No direito brasileiro, o legislador, considerando as características particulares das turbações, esbulhos e ameaças à posse, que normalmente são praticados por grande número de pessoas, estabeleceu que, no caso de ação possessória em que figure no polo passivo grande número de pessoas, serão feitas a citação pessoal dos ocupantes que forem encontrados no local e a citação por edital dos demais, determinando-se, ainda, a intimação do Ministério Público e, se envolver pessoas em situação de hipossuficiência econômica, da Defensoria Pública (art. 554, § 1º, do CPC).
Quanto à citação nessa hipótese, o oficial de justiça procurará os ocupantes no local por uma vez, citando-se por edital os que não forem encontrados (art. 554, § 2º, do CPC). O juiz deverá determinar que se dê ampla publicidade da existência da ação possessória em que figure no polo passivo grande número de pessoas e dos respectivos prazos processuais, podendo, para tanto, valer-se de anúncios em jornal ou rádio locais, da publicação de cartazes na região do conflito e de outros meios (art. 554, § 3º, do CPC).
24.3.4. Fungibilidade
O art. 554 do CPC, consagra a fungibilidade entre as ações possessórias: ação de reintegração de posse, a ação de manutenção da posse e o interdito possessório. Vamos ler o artigo citado:
Conforme a melhor doutrina, a fungibilidade poderá ser utilizada em duas circunstâncias.
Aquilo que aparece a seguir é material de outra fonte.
/-- R288, R310: how a Packet takes a final answer, one that is not PENDING. -/
def Obligations.PacketTakesItsAnswer : Prop :=
  ∀ (p : Packet) (r : DevAnswer), r ≠ .pending → (p.settle r).tag = .finished ∧ (p.settle r).qtdaddr = p.qtdaddr ∧
    (p.settle r).qtd = p.qtd ∧ (p.settle r).pid = p.pid ∧ (p.settle r).len = p.len ∧
    (∀ data, r = .count data → (p.settle r).result = some .count ∧ (p.settle r).count = data.length ∧
      (p.settle r).buf = if tokPid p.qtd.token = 0b01#2 then data else p.buf) ∧
    (r = .nak → p.settle r = { p with result := some .nak, tag := .finished }) ∧
    (r = .stall → p.settle r = { p with result := some .stall, tag := .finished }) ∧
    (r = .ioerror → p.settle r = { p with result := some .ioerror, tag := .finished }) ∧
    (r = .nodev → p.settle r = { p with result := some .nodev, tag := .finished }) ∧
    (r = .babble → p.settle r = { p with result := some .babble, tag := .finished })

/-- R370, R285, R287, R288, R289, R372: EXECUTE loads and flushes the overlay, submits once (or takes NODEV), and
handles the answer, where the device completes nothing inside the submit call. OUT and SETUP data are read when the
overlay has been flushed; where there is memory the bytes read are those of the next state too. Where the answer comes
from, the front of the answers lined up or else a draw that moves the count of draws, is the model's choice (log 5, on
R290), and the rows that present a token are its reading (log 17). -/
def Obligations.ExecuteSubmitsThePacket : Prop :=
  ∀ (k : Sched) (s : State) (q : Queue) (p e : Packet) (i : Instr), Inv s = true →
    (∀ a ∈ s.answers.head?, a.completions = []) → HasPacket s k q p → p.tag = .uninit → ExecutesAs k p i e →
    tokPid e.qtd.token ≠ 0b11#2 → WalkFits e.qtd e.len.toNat →
    let isIn := tokPid e.qtd.token = 0b01#2
    let flushed (x : Word) : Prop := InRange x (q.qhaddr + 12) 36
    ∃ t q' buf, exec i s = .next t ∧ t.queue? k q.qhaddr = some q' ∧
      q' = { q.loadOverlay e with packets := q'.packets } ∧
      (∀ x, s.mem.hasRam x = true → flushed x → readByte t.mem x =
        (wordsBytes q'.qh.overlayWords).getD (x - (q.qhaddr + 12)).toNat 0) ∧
      SameBytesBut s t flushed ∧ Memory.wf t.mem = true ∧
      (isIn → buf = e.buf) ∧
      (¬ isIn → buf = (List.range e.len.toNat).map
          (fun j => readByte (flushOverlay (q.loadOverlay e) s).mem (bufByteAddr e.qtd j)) ∧
        ∀ j < e.len.toNat, s.mem.hasRam (bufByteAddr e.qtd j) = true →
          buf[j]? = some (readByte t.mem (bufByteAddr e.qtd j))) ∧
      (q.dev = none → t.outbox = s.outbox ∧ t.answers = s.answers ∧ t.draws = s.draws) ∧
      (∀ d, q.dev = some d →
        t.outbox = .submit d
          { dir := tokPid e.qtd.token
            devAddr := q.qh.epchar.extractLsb' 0 7
            endpoint := q.qh.epchar.extractLsb' 8 4
            speed := q.qh.epchar.extractLsb' 12 2
            toggle := q'.qh.ov.token.getLsbD 31
            buf := if isIn then [] else buf
            len := q'.qh.ov.token.extractLsb' 16 15 } :: s.outbox ∧
        t.answers = s.answers.tail ∧ t.draws = s.draws + (if s.answers = [] then 1 else 0)) ∧
      (answerNow q s = .pending → q'.packets = [{ e with buf := buf, tag := .inflight }] ∧
        (t.sched k).auto = .horizontalQh ∧ t.recl = (if k = .async then true else s.recl)) ∧
      (answerNow q s ≠ .pending → q'.packets = [{ e with buf := buf }.settle (answerNow q s)] ∧
        (t.sched k).auto = .executing ∧ t.recl = s.recl) ∧
      (t.sched k).curQueue = (s.sched k).curQueue ∧ (t.sched k).visits = (s.sched k).visits ∧
      OnlyQueue s t k q.qhaddr ∧
      { t with
        async := s.async, periodic := s.periodic, recl := s.recl, mem := s.mem, outbox := s.outbox
        answers := s.answers, draws := s.draws } = s

/-- R300, R301, R286: a success. For IN the device's bytes are stored at the transfer's addresses, the later byte where
two of its positions have one address. The result is presented for the current Packet (the model's reading, log 17). -/
def Obligations.CountIsASuccess : Prop :=
  ∀ (k : Sched) (s : State) (q : Queue) (p : Packet) (data : List Byte), Inv s = true → HasPacket s k q p →
    p.tag ≠ .inflight →
    let T := q.qh.ov.token
    let n := data.length
    let total := (T.extractLsb' 16 15).toNat
    let off := (q.qh.ov.buf0.extractLsb' 0 12).toNat
    let mp := (q.qh.epchar.extractLsb' 16 11).toNat
    let packets := if mp = 0 then 1 else max 1 ((n + mp - 1) / mp)
    let isIn := tokPid p.qtd.token = 0b01#2
    n ≤ total → (isIn → WalkFits q.qh.ov n) →
    ∃ t T' b, exec (.resultCount k data) s = .next t ∧ exec (.resultCountOverlong k data) s = .next t ∧
      t.queue? k q.qhaddr = some { q with
        packets := [p.settle (.count data)]
        qh := { q.qh with ov := { q.qh.ov with token := T', buf0 := b } } } ∧
      T'.getLsbD 31 = (T.getLsbD 31 ^^ (packets % 2 == 1)) ∧ (T'.extractLsb' 16 15).toNat = total - n ∧
      (T'.extractLsb' 12 3).toNat = ((T.extractLsb' 12 3).toNat + (off + n) / 4096) % 8 ∧ T'.getLsbD 7 = false ∧
      T'.getLsbD 15 = T.getLsbD 15 ∧ T'.extractLsb' 8 4 = T.extractLsb' 8 4 ∧ T'.extractLsb' 0 7 = T.extractLsb' 0 7 ∧
      (b.extractLsb' 0 12).toNat = (off + n) % 4096 ∧ b.extractLsb' 12 20 = q.qh.ov.buf0.extractLsb' 12 20 ∧
      (isIn → ∀ j < n, (∀ i < n, j < i → bufByteAddr q.qh.ov i ≠ bufByteAddr q.qh.ov j) →
        s.mem.hasRam (bufByteAddr q.qh.ov j) = true → readByte t.mem (bufByteAddr q.qh.ov j) = data.getD j 0) ∧
      (isIn → SameBytesBut s t fun x => ∃ j < n, x = bufByteAddr q.qh.ov j) ∧ (¬ isIn → t.mem = s.mem) ∧
      t.usbstsPending =
        (if T.getLsbD 15 = true ∨ (isIn ∧ n < total) then s.usbstsPending ||| 0b000001#6 else s.usbstsPending) ∧
      (t.sched k).auto = .writeback ∧ t.recl = (if k = .async then true else s.recl) ∧
      (t.sched k).curQueue = (s.sched k).curQueue ∧ (t.sched k).visits = (s.sched k).visits ∧
      OnlyQueue s t k q.qhaddr ∧
      { t with
        async := s.async, periodic := s.periodic, recl := s.recl, mem := s.mem
        usbstsPending := s.usbstsPending } = s

/-- R303 to R307: the error results and the overlong COUNT, presented for the current Packet (the model's reading,
log 17). -/
def Obligations.ErrorResultsHaltTheQueue : Prop :=
  ∀ (k : Sched) (s : State) (q : Queue) (p : Packet), HasPacket s k q p → p.tag ≠ .inflight →
    let T := q.qh.ov.token
    let raised : State := { s with
      recl := if k = .async then true else s.recl, usbstsPending := s.usbstsPending ||| 0b000010#6 }
    let halted (r : DevAnswer) (t : Word) : Host.Outcome State Fault Refusal :=
      .next ((raised.putQueue { q with
        packets := replacePacket q.packets (p.settle r)
        qh := { q.qh with ov := { q.qh.ov with token := t } } }).setAuto k .writeback)
    exec (.resultStall k) s = halted .stall ((T ||| 0x40#32) &&& ~~~0x80#32) ∧
    exec (.resultIoerror k) s = halted .ioerror ((T ||| 0x48#32) &&& ~~~0xC80#32) ∧
    exec (.resultNodev k) s = halted .nodev ((T ||| 0x48#32) &&& ~~~0xC80#32) ∧
    exec (.resultBabble k) s = halted .babble ((T ||| 0x50#32) &&& ~~~0x80#32) ∧
    ∀ data : List Byte, (T.extractLsb' 16 15).toNat < data.length →
      exec (.resultCountOverlong k data) s = halted (.count data) ((T ||| 0x50#32) &&& ~~~0x80#32) ∧
      exec (.resultCount k data) s = halted (.count data) ((T ||| 0x50#32) &&& ~~~0x80#32)

/-- R302: NAK, presented for the current Packet (the model's reading, log 17), frees it and changes nothing else. -/
def Obligations.NakLeavesTheTransferAsItIs : Prop :=
  ∀ (k : Sched) (s : State) (q : Queue) (p : Packet), HasPacket s k q p → p.tag ≠ .inflight →
    exec (.resultNak k) s =
      .next ((s.putQueue { q with packets := dropPacket q.packets p.qtdaddr }).setAuto k .horizontalQh) ∧
    (Inv s = true → ∃ t, exec (.resultNak k) s = .next t ∧ t.queue? k q.qhaddr = some { q with packets := [] } ∧
      (t.sched k).auto = .horizontalQh ∧ OnlyQueue s t k q.qhaddr ∧
      { t with async := s.async, periodic := s.periodic } = s)

/-- R372: PENDING, presented for the current Packet (the model's reading, log 17, log 30). -/
def Obligations.PendingFlushesAndMovesOn : Prop :=
  ∀ (k : Sched) (s : State) (q : Queue) (p : Packet) (d : DevRef), Inv s = true → HasPacket s k q p →
    p.tag = .uninit → q.dev = some d →
    let flushed (x : Word) : Prop := InRange x (q.qhaddr + 12) 36
    ∃ t, exec (.resultPending k) s = .next t ∧
      t.queue? k q.qhaddr = some { q with packets := [{ p with tag := .inflight }] } ∧
      (∀ x, s.mem.hasRam x = true → flushed x →
        readByte t.mem x = (wordsBytes q.qh.overlayWords).getD (x - (q.qhaddr + 12)).toNat 0) ∧
      SameBytesBut s t flushed ∧ (t.sched k).auto = .horizontalQh ∧
      t.recl = (if k = .async then true else s.recl) ∧ (t.sched k).curQueue = (s.sched k).curQueue ∧
      (t.sched k).visits = (s.sched k).visits ∧ OnlyQueue s t k q.qhaddr ∧
      { t with async := s.async, periodic := s.periodic, recl := s.recl, mem := s.mem } = s

/-- R375: EXECUTING does for a finished Packet what the row of its result does. That a result row presented alone is the
answer of the current Packet is the model's reading (log 17). -/
def Obligations.ExecutingInterpretsTheResult : Prop :=
  ∀ (k : Sched) (s : State) (q : Queue) (p : Packet), HasPacket s k q p → p.tag = .finished →
    (p.result = some .nak → exec (.stateExecuting k) s = exec (.resultNak k) s) ∧
    (p.result = some .stall → exec (.stateExecuting k) s = exec (.resultStall k) s) ∧
    (p.result = some .ioerror → exec (.stateExecuting k) s = exec (.resultIoerror k) s) ∧
    (p.result = some .nodev → exec (.stateExecuting k) s = exec (.resultNodev k) s) ∧
    (p.result = some .babble → exec (.stateExecuting k) s = exec (.resultBabble k) s) ∧
    (∀ data : List Byte, p.result = some .count → data.length = p.count →
      (tokPid p.qtd.token = 0b01#2 → p.buf = data) →
      exec (.stateExecuting k) s = exec (.resultCount k data) s) ∧
    (Inv s = true → p.result ≠ some .count → ∃ t, exec (.stateExecuting k) s = .next t)

/-- R380, R381: WRITEBACK stores the qTD's words 0 to 2 and then the overlay, and frees the Packet. -/
def Obligations.WritebackStoresTheStatus : Prop :=
  ∀ (k : Sched) (s : State) (q : Queue) (p : Packet), Inv s = true → HasPacket s k q p → p.tag = .finished →
    let overlay (x : Word) : Prop := InRange x (q.qhaddr + 12) 36
    let status (x : Word) : Prop := InRange x p.qtdaddr 12
    ∃ t, exec (.stateWriteback k) s = .next t ∧ t.queue? k q.qhaddr = some { q with packets := [] } ∧
      (∀ x, s.mem.hasRam x = true → overlay x → readByte t.mem x = (wordsBytes q.qh.overlayWords).getD (x - (q.qhaddr + 12)).toNat 0) ∧
      (∀ x, s.mem.hasRam x = true → status x → ¬ overlay x → readByte t.mem x =
        (wordsBytes [p.qtd.next, p.qtd.alt, q.qh.ov.token]).getD (x - p.qtdaddr).toNat 0) ∧
      SameBytesBut s t (fun x => overlay x ∨ status x) ∧ (t.sched k).auto = .horizontalQh ∧
      (t.sched k).curQueue = (s.sched k).curQueue ∧ (t.sched k).visits = (s.sched k).visits ∧
      OnlyQueue s t k q.qhaddr ∧ { t with async := s.async, periodic := s.periodic, mem := s.mem } = s

/-! ### Schedules at rest: enable, disable, start, reaping -/

/-- R404, R440: the row of INACTIVE (log 18). -/
def Obligations.InactiveScheduleIsEnabled : Prop :=
  ∀ s : State,
    exec (.stateInactive .async) s =
      .next (s.setAuto .async (if s.usbcmd.rs = true ∧ s.usbcmd.ase = true then .active else .inactive)) ∧
    exec (.stateInactive .periodic) s = .next (s.setAuto .periodic
      (if s.usbcmd.rs = true ∧ s.usbcmd.pse = true ∧ s.frindex.toNat % 8 = 0 then .active else .inactive))

/-- R404, R440, R441, R250: the row of ACTIVE (log 18). A disabled schedule frees its Queues and goes INACTIVE, else a
pass starts where one may; the periodic enable is looked at on frame boundaries only. -/
def Obligations.ActiveScheduleStopsOrStarts : Prop :=
  ∀ s : State, Inv s = true →
    let aOn := s.usbcmd.rs = true ∧ s.usbcmd.ase = true
    let pOff := s.frindex.toNat % 8 = 0 ∧ ¬ (s.usbcmd.rs = true ∧ s.usbcmd.pse = true)
    let base := s.periodicListBase &&& 0xFFFFF000#32
    let freed (k : Sched) (t : State) : Prop := ∃ cs,
      t = { s with outbox := cs ++ s.outbox }.setSched k ⟨.inactive, (s.sched k).fetchAddr, none, (s.sched k).visits, []⟩ ∧
      ∀ o, o ∈ cs ↔ ∃ q d p, q ∈ (s.sched k).cache ∧ p ∈ q.packets ∧ p.tag = .inflight ∧ q.dev = some d ∧
        o = .cancel d k q.qhaddr p.qtdaddr
    (¬ aOn → ∃ t, exec (.stateActive .async) s = .next t ∧ freed .async t) ∧
    (aOn → s.usbsts.getLsbD 5 = false → s.asyncListAddr ≠ 0 → exec (.stateActive .async) s =
      .next { s with async := ⟨.waitListHead, s.async.fetchAddr, none, 0, s.async.cache⟩ }) ∧
    (aOn → s.usbsts.getLsbD 5 = true ∨ s.asyncListAddr = 0 →
      exec (.stateActive .async) s = .next (s.setAuto .async .active)) ∧
    (pOff → ∃ t, exec (.stateActive .periodic) s = .next t ∧ freed .periodic t) ∧
    (¬ pOff → base ≠ 0 → exec (.stateActive .periodic) s = .next { s with
      periodic := ⟨.fetchEntry, read32 s.mem (base + BitVec.ofNat 32 (4 * (s.frindex.toNat / 8 % 1024))), none, 0,
        s.periodic.cache⟩ }) ∧
    (¬ pOff → base = 0 → exec (.stateActive .periodic) s = .next (s.setAuto .periodic .active))

/-- R246, R244, R251: `reap_unused` clears the marks of the Queues seen and frees those unseen and too old, cancelling
their Packets in flight; the current Queue is given up where it is one of them, and nothing else changes. -/
def Obligations.ReapUnusedAgesTheCache : Prop :=
  ∀ (k : Sched) (s : State), Inv s = true → ∃ t, reapUnused k s = .ok t ∧ Inv t = true ∧
    (∀ a q, s.queue? k a = some q → q.seen = true → t.queue? k a = some { q with seen := false }) ∧
    (∀ a q, s.queue? k a = some q → q.seen = false → s.params.queueMaxAge < s.uframeCtr - q.lastSeen →
      t.queue? k a = none) ∧
    (∀ a q, s.queue? k a = some q → q.seen = false → s.uframeCtr - q.lastSeen ≤ s.params.queueMaxAge →
      t.queue? k a = some q) ∧
    (∀ a, s.queue? k a = none → t.queue? k a = none) ∧
    (∃ cs, t.outbox = cs ++ s.outbox ∧
      ∀ o, o ∈ cs ↔ ∃ q d p, q ∈ (s.sched k).cache ∧ q.seen = false ∧
        s.params.queueMaxAge < s.uframeCtr - q.lastSeen ∧ p ∈ q.packets ∧ p.tag = .inflight ∧ q.dev = some d ∧
        o = .cancel d k q.qhaddr p.qtdaddr) ∧
    (t.sched k).curQueue = ((s.sched k).curQueue.filter fun a =>
      (s.queue? k a).any fun q => q.seen || decide (s.uframeCtr - q.lastSeen ≤ s.params.queueMaxAge)) ∧
    (t.sched k).auto = (s.sched k).auto ∧ (t.sched k).fetchAddr = (s.sched k).fetchAddr ∧
    (t.sched k).visits = (s.sched k).visits ∧ (∀ j ≠ k, t.sched j = s.sched j) ∧
    { t with async := s.async, periodic := s.periodic, outbox := s.outbox } = s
A primeira situação se dá quando na petição inicial o juiz considerar que o autor se equivocou na qualificação da agressão, nessa hipótese, o magistrado poderá considerar a qualificação correta sem a necessidade de que a inicial seja aditada. Por exemplo, digamos que o autor ajuizou ação de reintegração da posse por achar que sofreu esbulho – que é a perda total da posse. Se o juiz considerar que a proteção adequada seria a ação de manutenção da posse, por identificar que houve turbação e não esbulho, poderá admitir a ação de reintegração da posse como se fora ação de manutenção da posse, mesmo com a qualificação da agressão incorreta.
A segunda circunstância em que a fungibilidade poderá ser utilizada é no curso do processo. Se, por exemplo, no início havia a perda parcial da posse que fundamentou a ação de manutenção da posse, contudo, no decorrer do processo, houve a perda total da posse. Nessa hipótese, o juiz poderá conceder a reintegração da posse como se houvera sido feito o pedido para tanto.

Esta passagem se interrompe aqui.